The Okanagan Water Stewardship Council is reacting to Tuesday’s introduction of a new water act in the B.C. legislature.
The group saying that on first glance the updated legislation appears positive, but a council committee will now analyze it and respond officially to the province in the next few weeks.
At Thursday’s regular monthly council meeting in Kelowna, members discussed provisions of the new Water Sustainability Act which modernizes the 105-year-old Water Act.
“I’m very pleased to see the new legislation advanced to first reading," council Chair Don Dobson commented. "My initial review suggests that ministry staff gave serious consideration to recommendations provided by the Okanagan Basin Water Board. I’m looking forward to reviewing the document in detail.”
Nelson Jatel, water stewardship director for the OBWB, read the new act prior to the meeting and outlined key provisions for council members.
He pointed out that the board’s recommendation that groundwater use be regulated has been imbedded in the new act where it is treated similarly to surface water in terms of protection and use.
It also includes requirements for the protection of water to sustain the natural environment (e.g. water for fish); and provides for an agriculture water reserve (e.g. ensuring water for food crops)—two other recommendations from the Okanagan.
The concept of Water Sustainability Plans, unique to different watersheds, has been introduced, replacing Water Management Plans. These would regulate water use in specific watersheds, he added. New administrative penalties have also been introduced in the legislation, along with new enforcement provisions.

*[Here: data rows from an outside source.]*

/-- The registers that an instruction reads or writes, its tile, buffer and keyset slot apart. None stands for every one: a
`STRIP` or `SETVL` may move the registers of a grant, and the instructions of the system see the whole context. -/
def Instr.regs : Instr → Option (List RegRange)
  | .nop | .br .. | .vf .. | .yieldTurn | .fence .. | .hedge .. | .drove .. | .claimdone | .rlclose | .rpop ..
  | .tzero .. => some []
  | .bcc _ a b _ | .glink a b => some (xRegs [a, b])
  | .bz a _ | .bnz a _ | .jmpr a | .pref a _ _ | .cpin a _ | .cunpin a _ | .bankcfg a | .bwait a | .gwait a
  | .rlopen a _ | .rpush _ a _ | .bar _ a _ | .tlw _ a _ | .tscale _ a _ _ | .kset _ a _ => some (xRegs [a])
  | .call _ => some (xRegs [1, 2])
  | .callr a => some (xRegs [1, 2, a])
  | .ret => some (xRegs [1, 2])
  | .jtab a b c _ => some (xRegs [a, b, c])
  | .add d a b | .sub d a b | .mul d a b | .mulh d a b | .mulhn d a b | .div d a b | .divn d a b | .rem d a b
  | .remn d a b | .and d a b | .or d a b | .xor d a b | .andn d a b | .shl d a b _ | .shr d a b _ | .sra d a b _
  | .rot d a b _ | .min d a b | .max d a b | .minn d a b | .maxn d a b | .setcc _ d a b | .lea d a b _ _
  | .fadd _ d a b | .fsub _ d a b | .fmul _ d a b | .fdiv _ d a b | .fmin _ d a b | .fmax _ d a b | .fcmp _ _ d a b
  | .amo _ _ _ _ d a b _ | .waitm _ d a b _ | .spawn d a b => some (xRegs [d, a, b])
  | .addi d a _ | .clz d a | .ctz d a | .popc d a | .bfx d a _ _ | .bfi d a _ _ | .slhash d a _ | .fsqrt _ d a
  | .fcvt _ _ d a | .ld _ _ _ d a _ | .st _ _ _ d a _ | .vsett d a _ | .gnode _ d a => some (xRegs [d, a])
  | .li d _ | .vmvl d | .rpeek d _ _ _ | .tstat d _ _ _ => some (xRegs [d])
  | .sel d a b c | .fma _ d a b c | .cas _ _ _ d a b c _ | .bgemv d a b c _ _ _ _ _ | .cpy _ _ d a b c
  | .cpy2d _ _ d a b c _ _ _ => some (xRegs [d, a, b, c])
  | .cpyg _ _ d a b c _ xi _ => some (xRegs [d, a, b, c, xi])
  | .cflush _ a _ b => some (xRegs [a, b])
  | .tmma _ _ _ a b c _ _ n _ => some (xRegs [a, b, c, n])
  | .vld _ _ vd a _ mk | .vldff _ _ vd a _ mk | .vst _ _ vd a _ mk => some (vRegs [vd] ++ xRegs [a] ++ mRegs mk.toList)
  | .vlds _ _ vd a b _ mk | .vsts _ _ vd a b _ mk => some (vRegs [vd] ++ xRegs [a, b] ++ mRegs mk.toList)
  | .vldx _ _ vd a vb _ _ _ mk | .vstx _ _ vd a vb _ _ _ mk | .vamo _ _ _ _ vd a vb _ _ mk =>
    some (vRegs [vd, vb] ++ xRegs [a] ++ mRegs mk.toList)
  | .vldm _ md a _ | .vstm _ md a _ => some (mRegs [md] ++ xRegs [a])
  | .vspill _ vd a _ | .vfill _ _ vd a _ => some (vRegs [vd] ++ xRegs [a])
  | .vmpop d m mk | .vmfirst d m mk => some (xRegs [d] ++ mRegs (m :: mk.toList))
  | .vgetx d va b _ => some (vRegs [va] ++ xRegs [d, b])
  | .vputx vd a b _ => some (vRegs [vd] ++ xRegs [a, b])
  | .tdrain _ a b _ mk _ _ _ tb h => some (xRegs [a, b, h] ++ mRegs mk.toList ++ tRegs [tb])
  | .tdrainx _ a vb _ mk _ _ _ tb h => some (vRegs [vb] ++ xRegs [a, h] ++ mRegs mk.toList ++ tRegs [tb])
  | .cld c a _ | .cst c a _ | .cnraise c a | .cnoise a c => some (cRegs [c] ++ xRegs [a])
  | .czero c _ => some (cRegs [c])
  | .cmov d c | .cneg d c => some (cRegs [d, c])
  | .cadd d a b | .csub d a b => some (cRegs [d, a, b])
  | .cmulk d c b _ | .caddk d c b _ => some (cRegs [d, c] ++ xRegs [b])
  | .cref d c tb _ => some (cRegs [d, c] ++ tRegs [tb])
  | .tbld tb a _ | .tbst tb a _ => some (tRegs [tb] ++ xRegs [a])
  | .tbset tb _ _ _ => some (tRegs [tb])
  | .claim md va b mk => some (vRegs [va] ++ mRegs (md :: mk.toList) ++ xRegs [b])
  | .vnop e | .vstop e | .vpfetchDirect e | .vpfetchIndirect e | .vadd e | .vsub e | .vrsub e | .vmul e | .vmulh e
  | .vmadd e | .vmsub e | .vsadd e | .vssub e | .vmin e | .vmax e | .vabs e | .vneg e | .vavg e | .vand e | .vor e
  | .vxor e | .vnot e | .vshl e | .vshr e | .vsra e | .vclz e | .vpopc e | .vwadd e | .vwmul e | .vnarrow e | .vcvt e
  | .vfadd e | .vfsub e | .vfmul e | .vfma e | .vfms e | .vfdiv e | .vfsqrt e | .vfmin e | .vfmax e | .vfabs e
  | .vfneg e | .vcmp e | .vfcmp e | .mand e | .mor e | .mxor e | .mnot e | .vsel e | .vid e | .viota e | .vbcast e
  | .vcompress e | .vexpand e | .vslideup e | .vslidedn e | .vperm e | .vredsum e | .vredmax e | .vredmin e
  | .vredand e | .vredor e | .vmeanvar e | .vfn e | .vbscale e | .vbquant e | .vtpack e | .vtunpk e => some (eRegs e)
  | _ => none

/-- The registers that an instruction of a thread may read or write, the default mask among them (R32). -/
def Thread.named (th : Thread) (i : Instr) : Option (List RegRange) :=
  (Instr.regs i).map fun l => if th.dme then (.m, th.dmi.toNat, 1) :: l else l

/-! ## The array's queue and the keyset slots -/

/-- What an instruction asks of the array: a `TMMA` on a tile with a buffer, another entry that sets a tile, a `TLW`, a
drain, or the end of every earlier entry of the thread (R192, R264, R266). -/
inductive ArrayOp where
  | pass (tile : AccReg) (wb : Bool)
  | set (tile : AccReg)
  | load (wb : Bool)
  | drain (tile : AccReg)
  | stat
  deriving DecidableEq, Repr

/-- The array entry of an instruction. -/
def Instr.arrayOp : Instr → Option ArrayOp
  | .tmma _ _ acc _ _ _ wb _ _ _ => some (.pass acc wb)
  | .tzero acc _ | .tscale acc _ _ _ => some (.set acc)
  | .tlw wb _ _ => some (.load wb)
  | .tdrain acc .. | .tdrainx acc .. => some (.drain acc)
  | .tstat .. => some .stat
  | _ => none

/-- An array entry begins only when an earlier one of the core has taken its values (R192, R264, R266). -/
def ArrayOp.after (i l : ArrayOp) : Bool :=
  match i, l with
  | .pass .., .pass .. | .pass .., .set _ | .set _, .pass .. | .set _, .set _ | .load _, .load _ | .stat, _ => true
  | .pass _ b, .load c => b == c
  | .load b, .pass _ c => b == c
  | .drain n, .pass m _ => n == m
  | .drain n, .set m => n == m
  | _, _ => false

/-- Before an array entry: the late entries of the core that must have taken their values (R264). -/
def State.bindArray (s : State) (tid : Nat) (i : Instr) : State :=
  match Instr.arrayOp i with
  | none => s
  | some a =>
    (List.range 4).foldl (fun s k =>
      s.bindIn (fun l => (Instr.arrayOp l.instr).any a.after) (4 * coreOf tid + k)) s

/-- Instructions that read or write a keyset slot. -/
def Instr.usesKeys : Instr → Bool
  | .kset .. | .czero .. | .cadd .. | .csub .. | .cmulk .. | .cnraise .. | .cref .. | .drove .. | .tdrain ..
  | .tdrainx .. => true
  | _ => false

/-- Before an instruction that uses a keyset slot: the late `KSET`s of the cluster have taken their values. -/
def State.bindKeys (s : State) (tid : Nat) (i : Instr) : State :=
  if !Instr.usesKeys i then s
  else
    (List.range 32).foldl (fun s k =>
      s.bindIn (fun l => l.dst.any fun d => d.1 = .special) (32 * cluOf tid + k)) s

/-- Before an instruction of a thread: the late loads that write a register it names are bound, and those that the array or
a keyset slot puts before it. -/
def State.bindFor (s : State) (tid : Nat) (i : Instr) : State :=
  let s := match (s.thread tid).named i with
    | none => s.modThread tid Thread.bindAll
    | some l => s.bindIn (fun x => x.dst.any fun d => l.any (RegRange.meets d)) tid
  (s.bindArray tid i).bindKeys tid i

/-! ## Late loads -/

/-- Loads whose values may be taken late: the plain and acquiring scalar ones, and those of VLS, ARR and COP that complete
without a fault; `VLDFF`, which the values of a fault shorten, is none (log 8). -/
def Instr.readsLate : Instr → Bool
  | .ld _ ord sc .. => ord != .sc || sc = .thr
  | .vld .. | .vlds .. | .vldx .. | .vldm .. | .vfill .. | .tbld .. | .tlw .. | .tscale .. | .tmma .. | .cld ..
  | .kset .. => true
  | _ => false

/-- What a late load writes, as its thread stands (R27, R180, R182, R184, R195, R196). -/
def Thread.lateDst (th : Thread) : Instr → List RegRange
  | .ld _ _ _ d _ _ => xRegs [d]
  | .vld _ _ vd .. | .vlds _ _ vd .. | .vldx _ _ vd .. | .vfill _ _ vd .. => [(.v, vd.toNat, th.grpOf th.ew)]
  | .vldm _ md .. => mRegs [md]
  | .tbld tb .. => tRegs [tb]
  | .cld c .. => cRegs [c]
  | .tlw wb .. => [(.acc, if wb then 5 else 4, 1)]
  | .tscale acc .. | .tmma _ _ acc .. => [(.acc, acc.toNat, 1)]
  | .kset ks .. => [(.special, 256 + ks.toNat, 1)]
  | _ => []

/-- The tile of an array entry that is a load. -/
def Instr.tileOf : Instr → Option AccReg
  | .tmma _ _ acc .. | .tscale acc .. => some acc
  | _ => none

/-- An acquire puts its read before every later CT and VLS access (R232). -/
def Instr.acquires : Instr → Bool
  | .ld _ ord sc .. => ord = .acq && sc ≠ .thr
  | _ => false

/-- The instruction completes every earlier CT and VLS read of its thread: a release, or a load under `.sc` (R232). -/
def Instr.completes : Instr → Bool
  | .st _ ord sc .. => releases ord sc
  | .ld _ ord sc .. => ord = .sc && sc ≠ .thr
  | .amo _ _ ord sc .. => releases ord sc
  | .cas _ ord sc .. => releases ord sc
  | _ => false

/-- The instruction at a thread's pc has completed without a trap, as the states before and after it show. -/
def completed (s t : State) (tid size : Nat) : Bool :=
  let a := s.thread tid
  let b := t.thread tid
  b.run = .ready && b.halt = a.halt && b.pc == a.pc + wordN size && b.sup == a.sup && b.uh == a.uh
    && !(a.sup && a.svec == a.pc + wordN size)

/-- Bytes of the word of a late load. -/
def Instr.lateSize : Instr → Nat
  | .tmma .. => 32
  | _ => 16

/-- The five flags of fcsr, R46. -/
def flagMask : BitVec 7 := 0x1F

/-- A late load as it is executed again: a `TMMA.ff` has its grant for request (R184, R268). -/
def Instr.again : Instr → Instr
  | .tmma assoc _ acc a b c wb rb n imm => .tmma assoc false acc a b c wb rb n imm
  | i => i

/-- The registers that a late load reads again: those before it, with the grant of a `TMMA` as its request. -/
def Thread.lateX (th u : Thread) : Instr → List (Nat × Word)
  | .tmma _ ff _ _ _ c .. => if ff then (th.wx c (u.rx c)).x else th.x
  | _ => th.x

/-- The late load that an instruction which has completed leaves, as the states before and after it show. -/
def State.lateOf (s t : State) (tid : Nat) (i : Instr) (parts : List Taken) : Late :=
  let th := s.thread tid
  let u := t.thread tid
  let acq := fun (q : Taken) => if Instr.acquires i then { q with joined := true } else q
  { instr := Instr.again i, parts := parts.map acq, pc := th.pc, vstart := th.vstart, vl := th.vl, vtype := th.vtype,
    dme := th.dme, dmi := th.dmi, x := th.lateX u i, v := th.v, m := th.m, dst := th.lateDst i,
    flags := u.fcsr &&& flagMask,
    tile := (Instr.tileOf i).map fun a => (a.toNat, (s.core (coreOf tid)).tile a.toNat), tmmaPart := th.tmmaPart }

/-- The record is kept while a load may be taken late: this one or an earlier one. -/
def State.traced (s : State) (i : Instr) : State :=
  if Instr.readsLate i || !s.me.late.isEmpty then
    { s with trace := some {} }.modMe fun th => { th with fcsr := th.fcsr &&& ~~~flagMask }
  else s

/-- After an instruction whose accesses were recorded: the earlier late reads that it fixes, namely those of bytes that it
has written on their class, or read there for good (R228), those that a `HEDGE`, an acquire or a `FENCE` has put before one
of its accesses (R229, R232, R233), and every CT and VLS read under a release; then the load itself becomes late. -/
def State.afterIssue (s t : State) (tid : Nat) (i : Instr) : State :=
  match t.trace with
  | none => t
  | some r =>
    let th := s.thread tid
    let keep := Instr.readsLate i && completed s t tid (Instr.lateSize i) && !(th.lateDst i).isEmpty && !r.got.isEmpty
    let ps := r.paths
    let fixes := fun (q : Taken) =>
      (ps.any fun p => maskHas q.hedged p) || (q.joined && ps.any fencedPath)
        || (Instr.completes i && fencedPath q.path) || (r.puts.any fun w => q.meets w.1 w.2)
        || (!keep && r.got.any fun g => q.meets g.path (g.bytes.map (·.1)))
    { t with trace := none }.modThread tid fun u =>
      let u := u.fixWhere fixes
      if keep then { u with fcsr := th.fcsr, late := u.late ++ [s.lateOf t tid i r.got] }
      else { u with fcsr := u.fcsr ||| (th.fcsr &&& flagMask) }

“It’s definitely moving in the right direction,” noted Jatel.
During the coming weeks, there’s a consultative period regarding water pricing, which will also be included in the new act. Jatel said the OBWB and its council will be contributing to this important discussion.
From the province’s end, dozens of other pieces of legislation will be amended to conform with the new act, and regulations governing some aspects of the act must still be written.